Adult Immune Thrombocytopenia Purpura - Episode 7
Transcript: Ivy Altomare, MD: Amit, you very eloquently went through the Syk [spleen tyrosine kinase] pathway earlier, and so I’d like to start with you to discuss the data for fostamatinib, the Syk inhibitor. Before we get to the data, can you describe what this drug is, how it is taken? You talked about how it works, if you want to give a brief synopsis again of how Syk inhibition works in ITP [immune thrombocytopenic purpura], and then we will move on to the phase III FIT trials.
Amit Mehta, MD: Sure.

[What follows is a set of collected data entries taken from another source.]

section
variable {s : State} {tid : Nat} {t : Team} (team : s.anyTeam? tid = some t)
include team
theorem tid_of_anyTeam? : t.tid = tid := by simpa using List.find?_some team
theorem teamRetire_not (no : s.retirable t = false) : exec (.teamRetire tid) s = .next s := by
  show execTeamRetire tid s = _
  rw [execTeamRetire, team]
  exact congrArg Host.Outcome.next (if_pos (by rw [no]; rfl))
/-- The versions of a team's cards joined, as it retires. -/
def State.cardsJoined (s : State) (tid : Nat) (t : Team) : State := (t.joins.map Prod.fst).eraseDups.foldl (fun s x => s.joinCards tid 0 0 x) s
/-- A team that retires, with the versions it holds then. -/
def State.leaving (s : State) (tid : Nat) (t : Team) : Team := ((s.released t).anyTeam? tid).getD t
variable (may : s.retirable t = true) (calm : ∀ k ∈ s.saved, k.team.tid = tid → k.trapped = false)
  (free : (s.team? tid).isSome = true → s.stuckIn t.pcore (fun (y : L1Sec) => y.ctx == t.ctx && y.shr == .core) = none)
include may calm free
theorem teamRetire_eq : exec (.teamRetire tid) s = .next (if t.la.bridle && (((s.cardsJoined tid t).team? tid).bind (·.halt)).isSome then s.cardsJoined tid t
    else match t.task with
      | some id => (((s.cardsJoined tid t).released t).without tid).freeTask id
      | none => (((s.cardsJoined tid t).released t).without tid).countRetired ((s.cardsJoined tid t).leaving tid t)) := by
  have tidy := tid_of_anyTeam? team
  have go : ¬((!s.retirable t || s.saved.any (fun k => k.team.tid == tid && k.trapped)) = true) := by
    have none : s.saved.any (fun k => k.team.tid == tid && k.trapped) = false := by simpa using calm
    rw [may, none]
    decide
  have clear : ¬(((s.team? tid).isSome && (s.stuckIn t.pcore (fun (y : L1Sec) => y.ctx == t.ctx && y.shr == .core)).isSome) = true) := by
    intro h
    obtain ⟨here, stuck⟩ := Bool.and_eq_true_iff.1 h
    rw [free here] at stuck
    cases stuck
  show execTeamRetire tid s = _
  rw [execTeamRetire, team]
  dsimp only
  rw [if_neg go, if_neg clear]
  subst tidy
  rfl
theorem teamRetire_halts (bridle : t.la.bridle = true) (halted : (((s.cardsJoined tid t).team? tid).bind (·.halt)).isSome = true) :
    exec (.teamRetire tid) s = .next (s.cardsJoined tid t) :=
  (teamRetire_eq team may calm free).trans (congrArg Host.Outcome.next (if_pos (by rw [bridle, halted]; rfl)))
variable (go : t.la.bridle = false ∨ (((s.cardsJoined tid t).team? tid).bind (·.halt)).isSome = false)
include go
theorem teamRetire_leaves : exec (.teamRetire tid) s = .next (match t.task with
      | some id => (((s.cardsJoined tid t).released t).without tid).freeTask id
      | none => (((s.cardsJoined tid t).released t).without tid).countRetired ((s.cardsJoined tid t).leaving tid t)) := by
  refine (teamRetire_eq team may calm free).trans (congrArg Host.Outcome.next (if_neg ?_))
  rcases go with h | h
  · rw [h]
    exact Bool.false_ne_true
  · rw [h, Bool.and_false]
    exact Bool.false_ne_true
end
/-- The grid's record once a team of it has retired. -/
def Grid.counting (u : Team) (g : Grid) : Grid := { g with retired := g.retired + 1, held := if u.la.bridle then g.held ++ [(u.lin, u.held)] else g.held }
theorem countRetired_grid {s : State} {u : Team} {g : Grid} (grid : s.grid? u.grid = some g) :
    (s.countRetired u).grid? u.grid = if (g.counting u).over && !g.la.bridle then none else some (g.counting u) := by
  have counted : (s.modGrid u.grid (Grid.counting u)).grid? u.grid = some (g.counting u) := grid?_modGrid (fun _ => rfl) grid
  have gid : g.gid = u.grid := gid_of_grid? grid
  have same : (g.counting u).gid = u.grid := gid
  have step : s.countRetired u = if (g.counting u).over && !g.la.bridle then (s.modGrid u.grid (Grid.counting u)).endGrid (g.counting u)
      else s.modGrid u.grid (Grid.counting u) := by
    show (match (s.modGrid u.grid (Grid.counting u)).grid? u.grid with
      | none => s.modGrid u.grid (Grid.counting u)
      | some g => if g.over && !g.la.bridle then (s.modGrid u.grid (Grid.counting u)).endGrid g else s.modGrid u.grid (Grid.counting u)) = _
    rw [counted]
    rfl
  rw [step]
  by_cases ends : ((g.counting u).over && !g.la.bridle) = true
  · rw [if_pos ends, if_pos ends, State.grid?, endGrid_grids, same]
    exact grid?_filter ..
  · rw [if_neg ends, if_neg ends]
    exact counted
section
variable {s : State} {tid : Nat} {t : Team} (team : s.anyTeam? tid = some t)
include team
/-- A team that leaves is the team that retired, apart from what others' writes take of it. -/
theorem leaving_frame : (s.leaving tid t).frame = t.frame := by
  have same := frame_anyTeam? (roster_released s t) tid
  rw [team] at same
  obtain ⟨u, hu, frame⟩ := Option.map_eq_some_iff.1 same
  rw [State.leaving, hu]
  exact frame
theorem leaving_counts (g : Grid) (grid : s.grid? t.grid = some g) :
    ((((s.released t).without tid).countRetired (s.leaving tid t)).grid? t.grid) = if (g.counting t).over && !g.la.bridle then none else some (g.counting t) := by
  have frame := leaving_frame team
  have number : (s.leaving tid t).grid = t.grid := (congrArg Team.grid frame :)
  have counting : Grid.counting (s.leaving tid t) = Grid.counting t := by
    have la : (s.leaving tid t).la = t.la := (congrArg Team.la frame :)
    have lin : (s.leaving tid t).lin = t.lin := (congrArg Team.lin frame :)
    have held : (s.leaving tid t).held = t.held := (congrArg Team.held frame :)
    funext g
    rw [Grid.counting, Grid.counting, la, lin, held]
  have still : ((s.released t).without tid).grid? t.grid = some g := by
    have grids : (s.released t).grids = s.grids := congrArg (fun r : List Team × List Saved × List Grid => r.2.2) (roster_released s t)
    rw [← grid]
    exact congrArg (List.find? (fun g : Grid => g.gid == t.grid)) grids
  have := countRetired_grid (u := s.leaving tid t) (number.symm ▸ still)
  rwa [number, counting] at this
end
theorem teamRetire_counts {s : State} {tid : Nat} {t : Team} (team : s.anyTeam? tid = some t) (may : s.retirable t = true)
    (calm : ∀ k ∈ s.saved, k.team.tid = tid → k.trapped = false)
    (free : (s.team? tid).isSome = true → s.stuckIn t.pcore (fun (y : L1Sec) => y.ctx == t.ctx && y.shr == .core) = none)
    (go : t.la.bridle = false ∨ (((s.cardsJoined tid t).team? tid).bind (·.halt)).isSome = false) :
    ∃ s2, exec (.teamRetire tid) s = .next s2 ∧ s2.anyTeam? tid = none ∧ (∀ g, t.task = none → (s.cardsJoined tid t).grid? t.grid = some g → t.joins = [] →
      (t.la.bridle = false → g.la.bridle = false → { g with retired := g.retired + 1 }.over = false → s2.grid? t.grid = some { g with retired := g.retired + 1 }) ∧
      (t.la.bridle = false → g.la.bridle = false → { g with retired := g.retired + 1 }.over = true → s2.grid? t.grid = none) ∧
      (t.la.bridle = true → g.la.bridle = true → s2.grid? t.grid = some { g with retired := g.retired + 1, held := g.held ++ [(t.lin, t.held)] })) := by
  refine ⟨_, teamRetire_leaves team may calm free go, ?_, fun g noTask grid none => ?_⟩
  · have gone := anyTeam?_without ((s.cardsJoined tid t).released t) tid
    unfold State.anyTeam? at gone ⊢
    split
    · rw [allTeams_freeTask, gone]
    · rw [allTeams_countRetired, gone]
  · have joined : s.cardsJoined tid t = s := by
      rw [State.cardsJoined, none]
      rfl
    rw [joined] at grid
    have counts := leaving_counts team g grid
    rw [joined, noTask]
    dsimp only
    rw [counts]
    have plain (h : t.la.bridle = false) : g.counting t = { g with retired := g.retired + 1 } := by
      rw [Grid.counting, h]
      rfl
    refine ⟨fun ht hg more => ?_, fun ht hg last => ?_, fun ht hg => ?_⟩
    · rw [plain ht, more, Bool.false_and, if_neg Bool.false_ne_true]
    · rw [plain ht, last, hg]
      rfl
    · rw [hg, Bool.not_true, Bool.and_false, if_neg Bool.false_ne_true, Grid.counting, ht]
      rfl

/-! ## Pre-emption for realtime work (R244) -/

theorem realtimePreempt_preempts {s : State} {gid : Nat} {w : Want} {cs : List Nat} (want : s.wants.find? (fun w => w.gid == gid) = some w) (long : s.waitedLong w = true)
    (full : s.takes w = none) (fresh : SMap.get [] s.claims gid = []) (yields : s.yielding w = some cs) :
    exec (.realtimePreempt gid) s = .next ((s.teams.filter (fun t => cs.contains t.pcore)).foldl (fun s t => s.preempt t.tid) { s with claims := SMap.set [] s.claims gid cs }) := by
  show execRealtimePreempt gid s = _
  rw [execRealtimePreempt, want]
  simp only [long, full, fresh, yields, Option.isSome_none, bne_self_eq_false, Bool.not_true, Bool.or_false, Bool.false_eq_true, if_false]

/-- Settles O52: each event's lemma above. A team that retires is, apart from its reservations and marks, the one that was to retire, so that its grid counts what it held. -/
theorem placementEventsComplete : Obligations.PlacementEventsComplete := by
  unfold Obligations.PlacementEventsComplete
  refine ⟨?place, fun s die k r ty sp sl => taskPlacement_places, fun s die b => binSwitch_switches, ?stop, ?stopped, ?retire, fun s gid w cs => realtimePreempt_preempts⟩
  case place =>
    rintro s s0 gid d w g sps b i rfl rfl next free
    exact ⟨placement_new next free, placement_back next free⟩
  case stop =>
    exact fun s tid t team => ⟨congrArg Host.Outcome.next (preempt_of_team? team), timeSliceExpiry_yields team, timeSliceExpiry_stays team, timeSliceExpiry_early team,
      sliceDue_iff s t, teamSaveComplete_running team, teamSaveComplete_saves team, fun u => teamSaveComplete_reruns team,
      fun d b a u => teamRestoreComplete_restores team, teamRestoreComplete_placed team⟩
  case stopped =>
    exact fun h t on => ⟨(stop_stops on).1, (stop_stops on).2, fun u => stop_halted⟩
  case retire =>
    intro s s1 tid t team
    refine ⟨?_, teamRetire_not team⟩
    rintro may calm free rfl
    exact ⟨teamRetire_halts team may calm free, teamRetire_counts team may calm free⟩

end Sys2Proof.Machine
end

section
/-! PROOFS. Words of the spec decode, and reserved words are no instructions (R69-R90). -/
namespace Sys2Proof
open Machine

/-! ## Words that give no instruction -/

/-- What a word gives is no well-formed instruction. -/
def Rejected (r : Except Reject Instr) : Prop := ∀ i, r = .ok i → wellFormed i = false

theorem rejected_error (e : Reject) : Rejected (.error e) := fun _ h => nomatch h
theorem rejected_accept {uni zero : Bool} {i : Instr} : Rejected (accept uni zero i) ↔ (uni = false → zero = true → wellFormed i = false) := by
  cases uni <;> cases zero <;> simp [Rejected, accept]
theorem rejected_uni {uni zero : Bool} {i : Instr} (h : uni = true) : Rejected (accept uni zero i) :=
  rejected_accept.2 fun no => absurd h (Bool.eq_false_iff.1 no)
theorem accept_error {uni zero : Bool} {i : Instr} (h : uni = true ∨ zero = false) : ∃ e, accept uni zero i = .error e := by
  cases uni
  · cases zero
    · exact ⟨_, rfl⟩
    · exact absurd h (by decide)
  · exact ⟨_, rfl⟩
theorem toNat_bvAt (n w lo : Nat) : (bvAt n w lo).toNat = fld w lo n := BitVec.toNat_ofNat ..

theorem toNat_two : (2 : BitVec 3).toNat = 2 := rfl
theorem toNat_three : (3 : BitVec 3).toNat = 3 := rfl
theorem toNat_one : (1 : BitVec 2).toNat = 1 := rfl
theorem toNat_zero_six : (0 : BitVec 6).toNat = 0 := rfl
theorem toNat_zero_three : (0 : BitVec 3).toNat = 0 := rfl

/-! ## The decoder by its sets and lengths (R69, R70) -/

section
variable {w v : Nat}
theorem decodeWords_l1 (set : bit w 31 = false) (one : fld w 21 6 < 48) : decodeWords w v = decodeL1 w := by
  rw [decodeWords, twoWords, set, decide_eq_false (Nat.not_le.2 one)]
theorem decodeWords_u1 (set : bit w 31 = true) (one : fld w 21 6 < 48) : decodeWords w v = decodeU1 w := by
  rw [decodeWords, twoWords, set, decide_eq_false (Nat.not_le.2 one)]
theorem decodeWords_l2 (set : bit w 31 = false) (two : 48 ≤ fld w 21 6) : decodeWords w v = decodeL2 w v := by
  rw [decodeWords, twoWords, set, decide_eq_true two]
theorem decodeWords_u2 (set : bit w 31 = true) (two : 48 ≤ fld w 21 6) : decodeWords w v = decodeU2 w v := by
  rw [decodeWords, twoWords, set, decide_eq_true two]

theorem decodeL1_reserved (low : 0x2A ≤ fld w 21 6) : decodeL1 w = .error .reserved := by
  unfold decodeL1
  split
  pick_goal -1
  · rfl
  all_goals omega
theorem decodeL2_reserved (low : 0x3A ≤ fld w 21 6) (high : fld w 21 6 ≤ 0x3E) : decodeL2 w v = .error .reserved := by
  unfold decodeL2
  split
  pick_goal -1
  · rfl
  all_goals omega
theorem decodeU1_reserved (low : 0x1C ≤ fld w 21 6) : decodeU1 w = .error .reserved := by
  unfold decodeU1
  split
  pick_goal -1
  · rfl
  all_goals omega
theorem decodeU2_reserved (low : 0x3B ≤ fld w 21 6) : decodeU2 w v = .error .reserved := by
  unfold decodeU2
  split
  pick_goal -1
  · rfl
  all_goals omega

The only Syk inhibitor we have currently is fostamatinib, the generic name of the drug, and that got approved in 2018 for patients with chronic immune thrombocytopenia who failed at least 1 prior therapy or more. In a nutshell, how it functions is it’s a small molecule, oral tyrosine kinase inhibitor [TKI] that competitively inhibits the phosphorylating binding site on the Syk molecule inside the macrophage.
Basically, the macrophage phagocytosis that would have been stimulated by the platelet antibody complex, but by giving a small molecule inhibitor, a TKI essentially, you’re able to prevent that phosphorylation of the Syk molecule and therefore shut down the downstream signaling intracellularly, preventing phagocytosis. That’s indeed what has panned out in the clinic, and now an FDA approved product. So that’s how it works.
Again, oral medication, small molecule tyrosine kinase inhibitor, inhibiting the Syk pathway in macrophage cells. The dosing that’s approved is that it’s 100 mg orally, bid twice a day, and what the label says by the FDA is that if they are not having a sufficient response in the estimation of the clinician, it doesn’t give a specific definition or anything of that nature, then you can up the dose to 150 mg bid. That’s an important point for hematologists in practice to know that remember that you can increase the dose because there is a dose response relationship because of the competitive inhibition of that particular site on the Syk molecule. That’s in a nutshell the dosing and the mechanism.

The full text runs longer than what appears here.